In the listing below, a line holding "exec_popcL_row d a" and a line holding "exec_movL_row d a" mark the range. Retype both exactly, with all lines between them.

───── Provided material ─────

theorem exec_movx_row (d : BitVec 6) (i : BitVec 18) (s : State) : exec (.movx d i) s =
    uniOp (encode (.movx d i)) d [d] (fun u => BitVec.ofNat 64 ((u d).toNat * 2 ^ 18 + i.toNat)) s := by
  rw [exec_movx, execMovx, uniUnary]
  exact congrArg (fun g => uniOp _ _ _ g s) (funext fun u => Eq.symm (movx_eq _ _))

/-! ## All rows -/

/-- The meaning of an instruction of `IntRow` is the shared operation with the value of its row. -/
theorem IntRow.exec_eq {i : Instr} {d : BitVec 8} {srcs : List Src} {rd : Bool} {f : (Src → Word) → Word → Word}
    (h : IntRow i d srcs rd f) : ∀ s, exec i s = laneInt (encode i) d srcs rd f s := by
  cases h with
  | addLr d a b => exact exec_addLr_row d a b
  | subLr d a b => exact exec_subLr_row d a b
  | addSatS d a b => exact exec_addSatS_row d a b
  | addSatU d a b => exact exec_addSatU_row d a b
  | subSatS d a b => exact exec_subSatS_row d a b
  | subSatU d a b => exact exec_subSatU_row d a b
  | mulLr d a b => exact exec_mulLr_row d a b
  | mulhiULr d a b => exact exec_mulhiULr_row d a b
  | minSLr d a b => exact exec_minSLr_row d a b
  | minULr d a b => exact exec_minULr_row d a b
  | maxSLr d a b => exact exec_maxSLr_row d a b
  | maxULr d a b => exact exec_maxULr_row d a b
  | andLr d a b => exact exec_andLr_row d a b
  | orLr d a b => exact exec_orLr_row d a b
  | xorLr d a b => exact exec_xorLr_row d a b
  | shlLr d a b => exact exec_shlLr_row d a b
  | shrULr d a b => exact exec_shrULr_row d a b
  | shrSLr d a b => exact exec_shrSLr_row d a b
  | cmpeqLr d a b => exact exec_cmpeqLr_row d a b
  | cmpltSLr d a b => exact exec_cmpltSLr_row d a b
  | cmpltULr d a b => exact exec_cmpltULr_row d a b
  | cmpleSLr d a b => exact exec_cmpleSLr_row d a b
  | cmpleULr d a b => exact exec_cmpleULr_row d a b
  | addLi d a i => exact exec_addLi_row d a i
  | andLi d a i => exact exec_andLi_row d a i
  | orLi d a i => exact exec_orLi_row d a i
  | xorLi d a i => exact exec_xorLi_row d a i
  | shlLi d a i => exact exec_shlLi_row d a i
  | shrULi d a i => exact exec_shrULi_row d a i
  | shrSLi d a i => exact exec_shrSLi_row d a i
  | notL d a => exact exec_notL_row d a
  | negL d a => exact exec_negL_row d a
  | absL d a => exact exec_absL_row d a
  | popcL d a => exact exec_popcL_row d a
  | clzL d a => exact exec_clzL_row d a
  | brevL d a => exact exec_brevL_row d a
  | sextBL d a => exact exec_sextBL_row d a
  | sextHL d a => exact exec_sextHL_row d a
  | movL d a => exact exec_movL_row d a
  | moviL d i => exact exec_moviL_row d i
  | movh d i => exact exec_movh_row d i
  | sel d a b => exact exec_sel_row d a b
  | perm d a b => exact exec_perm_row d a b

/-- The meaning of an instruction of `FloatRow` is the shared operation with the value of its row. -/
theorem FloatRow.exec_eq {i : Instr} {d : BitVec 8} {srcs : List Src} {rd : Bool}
    {f : Rnd → (Src → Word) → Word → Word × Flags} (h : FloatRow i d srcs rd f) : ∀ s, exec i s = laneOp (encode i) d srcs rd f s := by
  cases h with
  | fadd d a b => exact exec_fadd_row d a b
  | fsub d a b => exact exec_fsub_row d a b
  | fmul d a b => exact exec_fmul_row d a b
  | fmin d a b => exact exec_fmin_row d a b
  | fmax d a b => exact exec_fmax_row d a b
  | ffma d a b => exact exec_ffma_row d a b
  | ffnma d a b => exact exec_ffnma_row d a b
  | frcp d a => exact exec_frcp_row d a
  | fsqrt d a => exact exec_fsqrt_row d a
  | frsq d a => exact exec_frsq_row d a
  | fexp2 d a => exact exec_fexp2_row d a
  | flog2 d a => exact exec_flog2_row d a
  | fcmpeq d a b => exact exec_fcmpeq_row d a b
  | fcmplt d a b => exact exec_fcmplt_row d a b
  | fcmple d a b => exact exec_fcmple_row d a b
  | fcmpun d a b => exact exec_fcmpun_row d a b
  | hadd2F16 d a b => exact exec_hadd2F16_row d a b
  | hsub2F16 d a b => exact exec_hsub2F16_row d a b
  | hmul2F16 d a b => exact exec_hmul2F16_row d a b
  | hfma2F16 d a b => exact exec_hfma2F16_row d a b
  | hmin2F16 d a b => exact exec_hmin2F16_row d a b
  | hmax2F16 d a b => exact exec_hmax2F16_row d a b
  | cvt2F16 d a b => exact exec_cvt2F16_row d a b
  | hdot2F16 d a b => exact exec_hdot2F16_row d a b
  | hadd2Bf16 d a b => exact exec_hadd2Bf16_row d a b
  | hsub2Bf16 d a b => exact exec_hsub2Bf16_row d a b
  | hmul2Bf16 d a b => exact exec_hmul2Bf16_row d a b
  | hfma2Bf16 d a b => exact exec_hfma2Bf16_row d a b
  | hmin2Bf16 d a b => exact exec_hmin2Bf16_row d a b
  | hmax2Bf16 d a b => exact exec_hmax2Bf16_row d a b
  | cvt2Bf16 d a b => exact exec_cvt2Bf16_row d a b
  | hdot2Bf16 d a b => exact exec_hdot2Bf16_row d a b
  | cvt d a m t u h => exact exec_cvt_row d a m t u h

/-- The meaning of an instruction of `UniRow` is the shared operation with the value of its row. -/
theorem UniRow.exec_eq {i : Instr} {d : BitVec 6} {us : List (BitVec 6)} {f : (BitVec 6 → DWord) → DWord}
    (h : UniRow i d us f) : ∀ s, exec i s = uniOp (encode i) d us f s := by
  cases h with
  | addU d a b => exact exec_addU_row d a b
  | subU d a b => exact exec_subU_row d a b
  | mulU d a b => exact exec_mulU_row d a b
  | mulhiSU d a b => exact exec_mulhiSU_row d a b
  | mulhiUU d a b => exact exec_mulhiUU_row d a b
  | andU d a b => exact exec_andU_row d a b
  | orU d a b => exact exec_orU_row d a b
  | xorU d a b => exact exec_xorU_row d a b
  | andnU d a b => exact exec_andnU_row d a b
  | shlU d a b => exact exec_shlU_row d a b
  | shrUU d a b => exact exec_shrUU_row d a b
  | shrSU d a b => exact exec_shrSU_row d a b
  | minSU d a b => exact exec_minSU_row d a b
  | minUU d a b => exact exec_minUU_row d a b
  | maxSU d a b => exact exec_maxSU_row d a b
  | maxUU d a b => exact exec_maxUU_row d a b
  | cmpeqU d a b => exact exec_cmpeqU_row d a b
  | cmpneU d a b => exact exec_cmpneU_row d a b
  | cmpltSU d a b => exact exec_cmpltSU_row d a b
  | cmpltUU d a b => exact exec_cmpltUU_row d a b
  | cmpleSU d a b => exact exec_cmpleSU_row d a b
  | cmpleUU d a b => exact exec_cmpleUU_row d a b
  | movU d a => exact exec_movU_row d a
  | notU d a => exact exec_notU_row d a
  | negU d a => exact exec_negU_row d a
  | absU d a => exact exec_absU_row d a
  | popcU d a => exact exec_popcU_row d a
  | clzU d a => exact exec_clzU_row d a
  | brevU d a => exact exec_brevU_row d a
  | sextBU d a => exact exec_sextBU_row d a
  | sextHU d a => exact exec_sextHU_row d a
  | sextWU d a => exact exec_sextWU_row d a
  | addUi d a i => exact exec_addUi_row d a i
  | andUi d a i => exact exec_andUi_row d a i
  | orUi d a i => exact exec_orUi_row d a i
  | xorUi d a i => exact exec_xorUi_row d a i
  | cmpeqUi d a i => exact exec_cmpeqUi_row d a i
  | cmpltSUi d a i => exact exec_cmpltSUi_row d a i
  | cmpltUUi d a i => exact exec_cmpltUUi_row d a i
  | shlUi d a i => exact exec_shlUi_row d a i
  | shrUUi d a i => exact exec_shrUUi_row d a i
  | shrSUi d a i => exact exec_shrSUi_row d a i
  | moviU d i => exact exec_moviU_row d i
  | movx d i => exact exec_movx_row d i
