-- ==== Sys2Proof/Tests/Slice0.lean ====
section
/-! SUPPORT. The model's own tests: words written out in the spec and what they decode to, ill-formed terms, single steps with
results from the spec, and for each statement with hypotheses a state that meets them. -/

namespace Sys2Proof.Machine

/-! ## Words that the spec writes out -/

/-- Tables 3.4 to 3.9, R100, R103, R106, R109, R111, R284. -/
theorem test_decode_lane :
    decodeTableWord 32 0x1A060503 = some (.absL 6 (.v 5)) ∧
    decodeTableWord 32 0x29070700 = some (.frsq 7 (.v 7)) ∧ decodeTableWord 32 0x37080203 = some (.hfma2Bf16 8 (.v 2) (.v 3)) ∧
    decodeTableWord 32 0x40040242 = some (.cvt 4 (.v 2) .rz 0 2) ∧ decodeTableWord 32 0x44080206 = some (.qpack 8 (.v 2) (.v 6)) ∧
    decodeTableWord 32 0x4E093F80 = some (.movh 9 0x3F80) ∧ decodeTableWord 32 0x0100C0C8 = some (.addLr 0 (.nbr 0 0) (.nbr 1 0)) ∧
    decodeTableWord 32 0x2001D1D9 = some (.fadd 1 (.nbr 2 1) (.nbr 3 1)) := by decide

/-- R157 to R172 and Tables 9.1 to 9.4. -/
theorem test_decode_memory :
    decodeTableWord 32 0x64080204 = some (.ldgQ 8 2 1 0) ∧ decodeTableWord 32 0x65038018 = some (.stgB 3 0x80 6 0) ∧
    decodeTableWord 32 0x6B040309 = some (.ldsH 4 3 2 1) ∧ decodeTableWord 32 0x7304020C = some (.stsQ 4 2 3 0) ∧
    decodeTableWord 32 0x7407081A = some (.ldqW 7 8 6 2) ∧ decodeTableWord 32 0x7509081A = some (.stqW 9 8 6 2) ∧
    decodeTableWord 32 0xF90C2FFE = some (.sldH 3 2 0xFFE) ∧ decodeTableWord 32 0xFE141004 = some (.sstW 5 1 4) ∧
    decodeTableWord 32 0xFF300028 = some (.sstD 12 0 40) ∧ decodeTableWord 32 0x7604020C = some (.ldaW 4 2 .sys) ∧
    decodeTableWord 32 0x77050208 = some (.stlW 5 2 .dev) ∧ decodeTableWord 32 0xB200000E = some (.fence .sys .rel) ∧
    decodeTableWord 32 0x78040200 = some (.ldrW 4 2) ∧ decodeTableWord 32 0x79060200 = some (.stcW 6 2) := by decide

/-- R168, R169. -/
theorem test_decode_atomics :
    decodeTableWord 32 0x7B080288 = some (.atomSeqXchg 8 2 .dev .relaxed) ∧ decodeTableWord 32 0x7A08029B = some (.atomCas 8 2 .dev .ar) ∧
    decodeTableWord 32 0x7C0502AA = some (.redAddF 5 2 .dev .rel) ∧ decodeTableWord 32 0x7B040208 = some (.atomSeqAdd 4 2 .dev .relaxed) := by
  decide

/-- R173 to R184 and Table 7.3. -/
theorem test_decode_barriers_and_engines :
    decodeTableWord 32 0xC0200000 = some (.barAlloc 8) ∧ decodeTableWord 32 0xC2209000 = some (.barExpect 8 9) ∧
    decodeTableWord 32 0xC3200000 = some (.barArrive 8) ∧ decodeTableWord 32 0xC4209000 = some (.barArriveQ 8 9) ∧
    decodeTableWord 32 0xC5200000 = some (.barWait 8) ∧ decodeTableWord 32 0xE1100000 = some (.accZero 4) ∧
    decodeTableWord 32 0xE2105000 = some (.accLd 4 5) ∧ decodeTableWord 32 0xE3105187 = some (.accSt 4 5 6 7) ∧
    decodeTableWord 32 0xE4105187 = some (.accRed 4 5 6 7) := by decide
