-- ==== Sys2Proof/Machine/Dispatch.lean ====
section
/-! DEFINITION. One arm per command: the dispatch of a decoded command to its meaning. -/

namespace Sys2Proof.Machine

def exec (i : Instr) (s : State) : Host.Outcome State Fault Refusal :=
  match i with
  | .nop => Sys2Proof.Machine.execNop s
  | .start => Sys2Proof.Machine.execStart s
  | .load => Sys2Proof.Machine.execLoad s
  | .unload => Sys2Proof.Machine.execUnload s
  | .ldkey => Sys2Proof.Machine.execLdkey s
  | .mix => Sys2Proof.Machine.execMix s
  | .sub => Sys2Proof.Machine.execSub s
  | .perm => Sys2Proof.Machine.execPerm s
  | .kadv r => Sys2Proof.Machine.execKadv r s

end Sys2Proof.Machine
end

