/-- Settles O29: the step's frame holds by its definition, its lanes by `lane_round`, and RC counts from START on. -/
theorem roundStepPerformsOneRound : Obligations.RoundStepPerformsOneRound := by
  refine ⟨fun s hr => ⟨roundStep s, coreStep_round hr, rfl, rfl, rfl, ?counts, ?last, ?busy, fun i hi => lane_round _ _ hi⟩,
    ?fromStart⟩
  case counts => exact fun hlt => (roundStep_counts hlt).2
  case last =>
    intro h31
    obtain ⟨hrc, hfsm⟩ := roundStep_last h31
    exact ⟨by rw [hrc, h31], hfsm⟩
  case busy =>
    rw [State.busy_iff, roundStep_fsm]
    split <;> simp
  case fromStart =>
    intro s t hb hstart
    rw [exec_of_not_busy .start hb] at hstart
    cases hstart
    exact ⟨fun n hn => coreSteps_start s hn, coreSteps_start_final s⟩

/-! ### The run of one encryption -/

/-- What the engine never writes: the inputs, IRQEN, the recorded error and what stands for the surroundings. -/
structure SameSurroundings (s t : State) : Prop where
  din : t.din = s.din
  keyin : t.keyin = s.keyin
  irqen : t.irqen = s.irqen
  err : t.err = s.err
  ecause : t.ecause = s.ecause
  hostOps : t.hostOps = s.hostOps
  order : t.order = s.order
  reply : t.reply = s.reply

theorem coreStep_sameSurroundings (s : State) : SameSurroundings s (coreStep s) := by
  unfold coreStep
  cases s.fsm <;> exact ⟨rfl, rfl, rfl, rfl, rfl, rfl, rfl, rfl⟩

theorem coreSteps_sameSurroundings (n : Nat) (s : State) : SameSurroundings s (coreSteps n s) := by
  induction n with
  | zero => exact ⟨rfl, rfl, rfl, rfl, rfl, rfl, rfl, rfl⟩
  | succ n ih =>
    rw [coreSteps_succ]
    have hstep := coreStep_sameSurroundings (coreSteps n s)
    exact ⟨hstep.din.trans ih.din, hstep.keyin.trans ih.keyin, hstep.irqen.trans ih.irqen, hstep.err.trans ih.err,
      hstep.ecause.trans ih.ecause, hstep.hostOps.trans ih.hostOps, hstep.order.trans ih.order, hstep.reply.trans ih.reply⟩

theorem beginTurn_eq_self {s : State} (ho : s.order = []) (hr : s.reply = none) : s.beginTurn = s := by
  unfold State.beginTurn
  rw [ho, List.tail_nil, ← hr, ← ho]

/-- Where the order fixes nothing and the engine is BUSY, a step is a core step and no more. -/
theorem step_eq_coreStep {s : State} (ho : s.order = []) (hr : s.reply = none) (hb : s.busy = true) :
    step s = .next (coreStep s) := by
  have hn : s.nextTurn = .engine := by rw [nextTurn_of_order_nil ho, if_pos hb]
  rw [step_engine hn, beginTurn_eq_self ho hr]

theorem run_eq_coreSteps {s : State} (ho : s.order = []) (hr : s.reply = none) {n : Nat}
    (hb : ∀ m, m < n → (coreSteps m s).busy = true) : Sys2Proof.core.run n s = .next (coreSteps n s) := by
  induction n with
  | zero => rfl
  | succ n ih =>
    have hsame := coreSteps_sameSurroundings n s
    have hstep : step (coreSteps n s) = .next (coreStep (coreSteps n s)) :=
      step_eq_coreStep (hsame.order.trans ho) (hsame.reply.trans hr) (hb n (Nat.lt_succ_self n))
    rw [run_add (ih fun m hm => hb m (by omega)), run_succ hstep, coreSteps_succ]
    rfl
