-- ==== Sys2Proof/Certificates/Slice0/Obligations.lean ====
section
/-! DEFINITION. The statements about the model, for the provers. A statement about `exec` starts where a handler does:
PC is past the whole instruction (10_state.md R25), so the opcode address is PC minus the length. `readSource`,
`effAddr` and `resolvePlace` are the model's `ReadOperand` and resolver; what addresses they give is
`Obligations.ResolverGivesTheModesAddresses`. Every statement holds under both values of `IO_MODEL`: `ioReads` counts
the draws of device reads and is the only field a read changes. -/

open Sys2Proof Sys2Proof.Machine

namespace Sys2Proof.Claims

/-- The opcodes and modes of each mnemonic, as the second table of 30_encoding.md R84 lists them. -/
def encodingsOf : Mnemonic → List (Byte × Mode)
  | .adc => [(0x61, .izx), (0x65, .zp), (0x69, .imm), (0x6D, .abs), (0x71, .izy), (0x75, .zpx), (0x79, .aby), (0x7D, .abx)]
  | .and => [(0x21, .izx), (0x25, .zp), (0x29, .imm), (0x2D, .abs), (0x31, .izy), (0x35, .zpx), (0x39, .aby), (0x3D, .abx)]
  | .asl => [(0x06, .zp), (0x0A, .acc), (0x0E, .abs), (0x16, .zpx), (0x1E, .abx)]
  | .bcc => [(0x90, .rel)]
  | .bcs => [(0xB0, .rel)]
  | .beq => [(0xF0, .rel)]
  | .bit => [(0x24, .zp), (0x2C, .abs)]
  | .bmi => [(0x30, .rel)]
  | .bne => [(0xD0, .rel)]
  | .bpl => [(0x10, .rel)]
  | .brk => [(0x00, .imp)]
  | .bvc => [(0x50, .rel)]
  | .bvs => [(0x70, .rel)]
  | .clc => [(0x18, .imp)]
  | .cld => [(0xD8, .imp)]
  | .cli => [(0x58, .imp)]
  | .clv => [(0xB8, .imp)]
  | .cmp => [(0xC1, .izx), (0xC5, .zp), (0xC9, .imm), (0xCD, .abs), (0xD1, .izy), (0xD5, .zpx), (0xD9, .aby), (0xDD, .abx)]
  | .cpx => [(0xE0, .imm), (0xE4, .zp), (0xEC, .abs)]
  | .cpy => [(0xC0, .imm), (0xC4, .zp), (0xCC, .abs)]
  | .dec => [(0xC6, .zp), (0xCE, .abs), (0xD6, .zpx), (0xDE, .abx)]
  | .dex => [(0xCA, .imp)]
  | .dey => [(0x88, .imp)]
  | .eor => [(0x41, .izx), (0x45, .zp), (0x49, .imm), (0x4D, .abs), (0x51, .izy), (0x55, .zpx), (0x59, .aby), (0x5D, .abx)]
  | .inc => [(0xE6, .zp), (0xEE, .abs), (0xF6, .zpx), (0xFE, .abx)]
  | .inx => [(0xE8, .imp)]
  | .iny => [(0xC8, .imp)]
  | .jmp => [(0x4C, .abs), (0x6C, .ind)]
  | .jsr => [(0x20, .abs)]
  | .lda => [(0xA1, .izx), (0xA5, .zp), (0xA9, .imm), (0xAD, .abs), (0xB1, .izy), (0xB5, .zpx), (0xB9, .aby), (0xBD, .abx)]
  | .ldx => [(0xA2, .imm), (0xA6, .zp), (0xAE, .abs), (0xB6, .zpy), (0xBE, .aby)]
  | .ldy => [(0xA0, .imm), (0xA4, .zp), (0xAC, .abs), (0xB4, .zpx), (0xBC, .abx)]
  | .lsr => [(0x46, .zp), (0x4A, .acc), (0x4E, .abs), (0x56, .zpx), (0x5E, .abx)]
  | .nop => [(0xEA, .imp)]
  | .ora => [(0x01, .izx), (0x05, .zp), (0x09, .imm), (0x0D, .abs), (0x11, .izy), (0x15, .zpx), (0x19, .aby), (0x1D, .abx)]
  | .pha => [(0x48, .imp)]
  | .php => [(0x08, .imp)]
  | .pla => [(0x68, .imp)]
  | .plp => [(0x28, .imp)]
  | .rol => [(0x26, .zp), (0x2A, .acc), (0x2E, .abs), (0x36, .zpx), (0x3E, .abx)]
  | .ror => [(0x66, .zp), (0x6A, .acc), (0x6E, .abs), (0x76, .zpx), (0x7E, .abx)]
  | .rti => [(0x40, .imp)]
  | .rts => [(0x60, .imp)]
  | .sbc => [(0xE1, .izx), (0xE5, .zp), (0xE9, .imm), (0xED, .abs), (0xF1, .izy), (0xF5, .zpx), (0xF9, .aby), (0xFD, .abx)]
  | .sec => [(0x38, .imp)]
  | .sed => [(0xF8, .imp)]
  | .sei => [(0x78, .imp)]
  | .sta => [(0x81, .izx), (0x85, .zp), (0x8D, .abs), (0x91, .izy), (0x95, .zpx), (0x99, .aby), (0x9D, .abx)]
  | .stx => [(0x86, .zp), (0x8E, .abs), (0x96, .zpy)]
  | .sty => [(0x84, .zp), (0x8C, .abs), (0x94, .zpx)]
  | .tax => [(0xAA, .imp)]
  | .tay => [(0xA8, .imp)]
  | .tsx => [(0xBA, .imp)]
  | .txa => [(0x8A, .imp)]
  | .txs => [(0x9A, .imp)]
  | .tya => [(0x98, .imp)]

/-- The 105 unmapped opcodes, as 30_encoding.md R85 lists them. -/
def unmappedOpcodes : List Byte :=
  [0x02, 0x03, 0x04, 0x07, 0x0B, 0x0C, 0x0F, 0x12, 0x13, 0x14, 0x17, 0x1A, 0x1B, 0x1C, 0x1F,
   0x22, 0x23, 0x27, 0x2B, 0x2F, 0x32, 0x33, 0x34, 0x37, 0x3A, 0x3B, 0x3C, 0x3F, 0x42, 0x43,
   0x44, 0x47, 0x4B, 0x4F, 0x52, 0x53, 0x54, 0x57, 0x5A, 0x5B, 0x5C, 0x5F, 0x62, 0x63, 0x64,
   0x67, 0x6B, 0x6F, 0x72, 0x73, 0x74, 0x77, 0x7A, 0x7B, 0x7C, 0x7F, 0x80, 0x82, 0x83, 0x87,
   0x89, 0x8B, 0x8F, 0x92, 0x93, 0x97, 0x9B, 0x9C, 0x9E, 0x9F, 0xA3, 0xA7, 0xAB, 0xAF, 0xB2,
   0xB3, 0xB7, 0xBB, 0xBF, 0xC2, 0xC3, 0xC7, 0xCB, 0xCF, 0xD2, 0xD3, 0xD4, 0xD7, 0xDA, 0xDB,
   0xDC, 0xDF, 0xE2, 0xE3, 0xE7, 0xEB, 0xEF, 0xF2, 0xF3, 0xF4, 0xF7, 0xFA, 0xFB, 0xFC, 0xFF]

/-- The instruction's opcode and mode are among those its rule gives under "Encoding". -/
def encodedAsListed (i : Instr) : Prop := (i.opcode, i.form.mode) ∈ encodingsOf i.mnemonic

/-- The answer of an instruction one of whose pushes or pops raises StackBoundary (R75): the loop is Halted, PC is the
opcode address, and everything else is as the handler found it. -/
def abandons (i : Instr) (s : State) (k : StackKind) : Prop :=
  let a0 := s.pc - BitVec.ofNat 16 i.length
  exec i s = .next { s with pc := a0, run := .halted (.stackBoundary k a0) }

/-- The number a shift or rotate makes of v and the old carry, and the bit it shifts out (R200 to R203). -/
def shiftedTo (m : Mnemonic) (v c : Nat) : Option (Nat × Bool) :=
  match m with
  | .asl => some (2 * v % 256, 128 ≤ v)
  | .lsr => some (v / 2, v % 2 = 1)
  | .rol => some ((2 * v + c) % 256, 128 ≤ v)
  | .ror => some (v / 2 + 128 * c, v % 2 = 1)
  | _ => none

/-- The name of each of the 56 mnemonics, as the opcode map spells it (R84, R102). -/
def mnemonicName : Mnemonic → String
  | .adc => "ADC"
  | .and => "AND"
  | .asl => "ASL"
  | .bcc => "BCC"
  | .bcs => "BCS"
  | .beq => "BEQ"
  | .bit => "BIT"
  | .bmi => "BMI"
  | .bne => "BNE"
  | .bpl => "BPL"
  | .brk => "BRK"
  | .bvc => "BVC"
  | .bvs => "BVS"
  | .clc => "CLC"
  | .cld => "CLD"
  | .cli => "CLI"
  | .clv => "CLV"
  | .cmp => "CMP"
  | .cpx => "CPX"
  | .cpy => "CPY"
  | .dec => "DEC"
  | .dex => "DEX"
  | .dey => "DEY"
  | .eor => "EOR"
  | .inc => "INC"
  | .inx => "INX"
  | .iny => "INY"
  | .jmp => "JMP"
  | .jsr => "JSR"
  | .lda => "LDA"
  | .ldx => "LDX"
  | .ldy => "LDY"
  | .lsr => "LSR"
  | .nop => "NOP"
  | .ora => "ORA"
  | .pha => "PHA"
  | .php => "PHP"
  | .pla => "PLA"
  | .plp => "PLP"
  | .rol => "ROL"
  | .ror => "ROR"
  | .rti => "RTI"
  | .rts => "RTS"
  | .sbc => "SBC"
  | .sec => "SEC"
  | .sed => "SED"
  | .sei => "SEI"
  | .sta => "STA"
  | .stx => "STX"
  | .sty => "STY"
  | .tax => "TAX"
  | .tay => "TAY"
  | .tsx => "TSX"
  | .txa => "TXA"
  | .txs => "TXS"
  | .tya => "TYA"

/-- The hexadecimal digits, in order (R241). -/
def hexDigits : List Char := "0123456789ABCDEF".toList

/-- The operand text R242 gives a mode, with the space before it, for the operand bytes `b1` and `b2` of an instruction
at `a0`. -/
def operandText (mode : Mode) (b1 b2 : Byte) (a0 : Word) : Line :=
  match mode with
  | .imp => []
  | .acc => " A".toList
  | .imm => " #$".toList ++ hex2 b1
  | .zp => " $".toList ++ hex2 b1
  | .zpx => " $".toList ++ hex2 b1 ++ ",X".toList
  | .zpy => " $".toList ++ hex2 b1 ++ ",Y".toList
  | .abs => " $".toList ++ hex2 b2 ++ hex2 b1
  | .abx => " $".toList ++ hex2 b2 ++ hex2 b1 ++ ",X".toList
  | .aby => " $".toList ++ hex2 b2 ++ hex2 b1 ++ ",Y".toList
  | .ind => " ($".toList ++ hex2 b2 ++ hex2 b1 ++ ")".toList
  | .izx => " ($".toList ++ hex2 b1 ++ ",X)".toList
  | .izy => " ($".toList ++ hex2 b1 ++ "),Y".toList
  | .rel => " $".toList ++ hex4 (BitVec.ofInt 16 (a0.toNat + 2 + b1.toInt))

/-- A golden line and a produced line are equal after normalisation and truncation (R250 to R252). -/
def linesMatch (cols : Nat) (gs ps : List Line) (k : Nat) : Prop :=
  ∃ g p, gs[k]? = some g ∧ ps[k]? = some p ∧ truncLine cols (normLine g) = truncLine cols p

/-- The verifier after it was fed the produced lines, in order. -/
def verified (cols : Nat) (gs ps : List Line) : Verifier :=
  ps.foldl (fun v p => v.step cols p) ⟨gs, 0, .comparing⟩

end Sys2Proof.Claims

open Sys2Proof.Claims

/-! ## Encoding -/

/-- Decoding the encoding of an instruction gives it back, with every operand, and leaves the bytes after it
(30_encoding.md R80, R81, R84). -/
def Obligations.DecodeOfEncodeIsTheInstruction : Prop :=
  ∀ (i : Instr) (rest : List Byte), decode (encode i ++ rest) = .ok (i, rest)

/-- Bytes that decode to an instruction are its encoding followed by the bytes left over: every instruction has one
encoding (30_encoding.md R80, R81, R84). -/
def Obligations.EncodeOfDecodeIsTheBytes : Prop :=
  ∀ (bytes rest : List Byte) (i : Instr), decode bytes = .ok (i, rest) → bytes = encode i ++ rest

/-- R85, R123, R261: exactly the 105 listed opcodes have no entry, and a step that fetches one halts with
`UnmappedOpcode(byte, addr)`: PC past the opcode byte, no operand byte read, no record, no cycle, and no other register,
flag or byte changed. That the field of the diagnostics is left empty is the model's (notes/assumptions/7.md and 15.md),
and so is the count of the draws a fetch takes (4.md and 14.md). -/
def Obligations.UnmappedOpcodesHalt : Prop :=
  unmappedOpcodes.length = 105 ∧ ∀ op : Byte,
    (lookup op = none ↔ op ∈ unmappedOpcodes) ∧
    ∀ s : State, s.loaded = true → s.run = .running → (s.memRead s.pc).1 = op → op ∈ unmappedOpcodes →
      dispatchStep s = .halt (.unmappedOpcode op s.pc)
        { s with
          pc := s.pc + 1, run := .halted (.unmappedOpcode op s.pc), diags := []
          ioReads := (s.memRead s.pc).2.ioReads }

─────

§ **Result of the exercise**:
  | popcL d a => exact exec_popcL_row d a
  | clzL d a => exact exec_clzL_row d a
  | brevL d a => exact exec_brevL_row d a
  | sextBL d a => exact exec_sextBL_row d a
  | sextHL d a => exact exec_sextHL_row d a
  | movL d a => exact exec_movL_row d a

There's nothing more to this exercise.